'''
/-! Fields of the RENNET registers, from Table 09-5 of the spec. -/

def RENNET.TCB_WAITS : Field := ⟨0x050, 1, 0x060, 63, 0, .ro, 0, .cwh, 1, 8, .any⟩
def RENNET.TOMBSTONES : Field := ⟨0x050, 1, 0x068, 63, 0, .ro, 0, .cwh, 1, 8, .any⟩
def RENNET.CTR_UNDERFLOWS : Field := ⟨0x050, 1, 0x070, 63, 0, .ro, 0, .cwh, 1, 8, .any⟩
def RENNET.STAGE_LIMIT : Field := ⟨0x050, 1, 0x100, 7, 0, .rwl, 64, .cw, 1, 8, (.within 2 255)⟩
def RENNET.CTR_ID : Field := ⟨0x050, 1, 0x108, 9, 0, .rw, 0, .cwh, 1, 8, .any⟩
def RENNET.OP : Field := ⟨0x050, 1, 0x108, 18, 16, .wo, 0, .cwhfb, 1, 8, .any⟩
def RENNET.COUNT : Field := ⟨0x050, 1, 0x108, 63, 32, .rw, 0, .cwh, 1, 8, .any⟩
def RENNET.FLOW_ID : Field := ⟨0x050, 1, 0x110, 11, 0, .rw, 0, .cwh, 1, 8, .any⟩
def RENNET.FUNC : Field := ⟨0x050, 1, 0x110, 20, 16, .rw, 0, .cwh, 1, 8, .any⟩
def RENNET.FOP : Field := ⟨0x050, 1, 0x110, 26, 24, .wo, 0, .cwhfb, 1, 8, .any⟩
def RENNET.VALUE : Field := ⟨0x050, 1, 0x110, 63, 32, .rw, 0, .cwh, 1, 8, .any⟩
def RENNET.BUSY : Field := ⟨0x050, 1, 0x118, 0, 0, .ro, 0, .live, 1, 8, .any⟩
def RENNET.DONE : Field := ⟨0x050, 1, 0x118, 1, 1, .ro, 0, .live, 1, 8, .any⟩
def RENNET.RESULT : Field := ⟨0x050, 1, 0x118, 11, 8, .ro, 0, .live, 1, 8, .any⟩

/-- Every field of the RENNET tables. -/
def RENNET.fields : List Field :=
  [RENNET.TCB_WAITS, RENNET.TOMBSTONES, RENNET.CTR_UNDERFLOWS, RENNET.STAGE_LIMIT, RENNET.CTR_ID, RENNET.OP, RENNET.COUNT, RENNET.FLOW_ID] ++
  [RENNET.FUNC, RENNET.FOP, RENNET.VALUE, RENNET.BUSY, RENNET.DONE, RENNET.RESULT]

/-! Fields of the CTLCORE registers, from Table 09-7 of the spec. -/

def CTLCORE.STAGE_FAULTS : Field := ⟨0x051, 1, 0x060, 63, 0, .ro, 0, .cwh, 1, 8, .any⟩
def CTLCORE.STAGE_OVERRUNS : Field := ⟨0x051, 1, 0x068, 63, 0, .ro, 0, .cwh, 1, 8, .any⟩
def CTLCORE.L2_CE_COUNT : Field := ⟨0x051, 1, 0x070, 63, 0, .ro, 0, .c, 1, 8, .any⟩
def CTLCORE.L2_UE_COUNT : Field := ⟨0x051, 1, 0x078, 63, 0, .ro, 0, .c, 1, 8, .any⟩
def CTLCORE.CORE_OOS : Field := ⟨0x051, 1, 0x100, 15, 0, .rw, 0, .cw, 1, 8, .special⟩
def CTLCORE.CORE_OK : Field := ⟨0x051, 1, 0x108, 15, 0, .ro, 0, .live, 1, 8, .any⟩
def CTLCORE.CORE_FAILED : Field := ⟨0x051, 1, 0x108, 31, 16, .ro, 0, .live, 1, 8, .any⟩
def CTLCORE.CORE_REFUSED : Field := ⟨0x051, 1, 0x108, 32, 32, .rw1c, 0, .c, 1, 8, .any⟩

/-- Every field of the CTLCORE tables. -/
def CTLCORE.fields : List Field :=
  [CTLCORE.STAGE_FAULTS, CTLCORE.STAGE_OVERRUNS, CTLCORE.L2_CE_COUNT, CTLCORE.L2_UE_COUNT, CTLCORE.CORE_OOS, CTLCORE.CORE_OK, CTLCORE.CORE_FAILED, CTLCORE.CORE_REFUSED]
'''
**TASK DETAILS**
Go through the records above and write each one out again exactly.

**WRITTEN SOLUTION**
/-! Fields of the RENNET registers, from Table 09-5 of the spec. -/

def RENNET.TCB_WAITS : Field := ⟨0x050, 1, 0x060, 63, 0, .ro, 0, .cwh, 1, 8, .any⟩
def RENNET.TOMBSTONES : Field := ⟨0x050, 1, 0x068, 63, 0, .ro, 0, .cwh, 1, 8, .any⟩
def RENNET.CTR_UNDERFLOWS : Field := ⟨0x050, 1, 0x070, 63, 0, .ro, 0, .cwh, 1, 8, .any⟩
def RENNET.STAGE_LIMIT : Field := ⟨0x050, 1, 0x100, 7, 0, .rwl, 64, .cw, 1, 8, (.within 2 255)⟩
def RENNET.CTR_ID : Field := ⟨0x050, 1, 0x108, 9, 0, .rw, 0, .cwh, 1, 8, .any⟩
def RENNET.OP : Field := ⟨0x050, 1, 0x108, 18, 16, .wo, 0, .cwhfb, 1, 8, .any⟩
def RENNET.COUNT : Field := ⟨0x050, 1, 0x108, 63, 32, .rw, 0, .cwh, 1, 8, .any⟩
def RENNET.FLOW_ID : Field := ⟨0x050, 1, 0x110, 11, 0, .rw, 0, .cwh, 1, 8, .any⟩
def RENNET.FUNC : Field := ⟨0x050, 1, 0x110, 20, 16, .rw, 0, .cwh, 1, 8, .any⟩
def RENNET.FOP : Field := ⟨0x050, 1, 0x110, 26, 24, .wo, 0, .cwhfb, 1, 8, .any⟩
def RENNET.VALUE : Field := ⟨0x050, 1, 0x110, 63, 32, .rw, 0, .cwh, 1, 8, .any⟩
def RENNET.BUSY : Field := ⟨0x050, 1, 0x118, 0, 0, .ro, 0, .live, 1, 8, .any⟩
def RENNET.DONE : Field := ⟨0x050, 1, 0x118, 1, 1, .ro, 0, .live, 1, 8, .any⟩
def RENNET.RESULT : Field := ⟨0x050, 1, 0x118, 11, 8, .ro, 0, .live, 1, 8, .any⟩

/-- Every field of the RENNET tables. -/
def RENNET.fields : List Field :=
  [RENNET.TCB_WAITS, RENNET.TOMBSTONES, RENNET.CTR_UNDERFLOWS, RENNET.STAGE_LIMIT, RENNET.CTR_ID, RENNET.OP, RENNET.COUNT, RENNET.FLOW_ID] ++
  [RENNET.FUNC, RENNET.FOP, RENNET.VALUE, RENNET.BUSY, RENNET.DONE, RENNET.RESULT]

/-! Fields of the CTLCORE registers, from Table 09-7 of the spec. -/

def CTLCORE.STAGE_FAULTS : Field := ⟨0x051, 1, 0x060, 63, 0, .ro, 0, .cwh, 1, 8, .any⟩
def CTLCORE.STAGE_OVERRUNS : Field := ⟨0x051, 1, 0x068, 63, 0, .ro, 0, .cwh, 1, 8, .any⟩
def CTLCORE.L2_CE_COUNT : Field := ⟨0x051, 1, 0x070, 63, 0, .ro, 0, .c, 1, 8, .any⟩
def CTLCORE.L2_UE_COUNT : Field := ⟨0x051, 1, 0x078, 63, 0, .ro, 0, .c, 1, 8, .any⟩
def CTLCORE.CORE_OOS : Field := ⟨0x051, 1, 0x100, 15, 0, .rw, 0, .cw, 1, 8, .special⟩
def CTLCORE.CORE_OK : Field := ⟨0x051, 1, 0x108, 15, 0, .ro, 0, .live, 1, 8, .any⟩
def CTLCORE.CORE_FAILED : Field := ⟨0x051, 1, 0x108, 31, 16, .ro, 0, .live, 1, 8, .any⟩
def CTLCORE.CORE_REFUSED : Field := ⟨0x051, 1, 0x108, 32, 32, .rw1c, 0, .c, 1, 8, .any⟩

/-- Every field of the CTLCORE tables. -/
def CTLCORE.fields : List Field :=
  [CTLCORE.STAGE_FAULTS, CTLCORE.STAGE_OVERRUNS, CTLCORE.L2_CE_COUNT, CTLCORE.L2_UE_COUNT, CTLCORE.CORE_OOS, CTLCORE.CORE_OK, CTLCORE.CORE_FAILED, CTLCORE.CORE_REFUSED]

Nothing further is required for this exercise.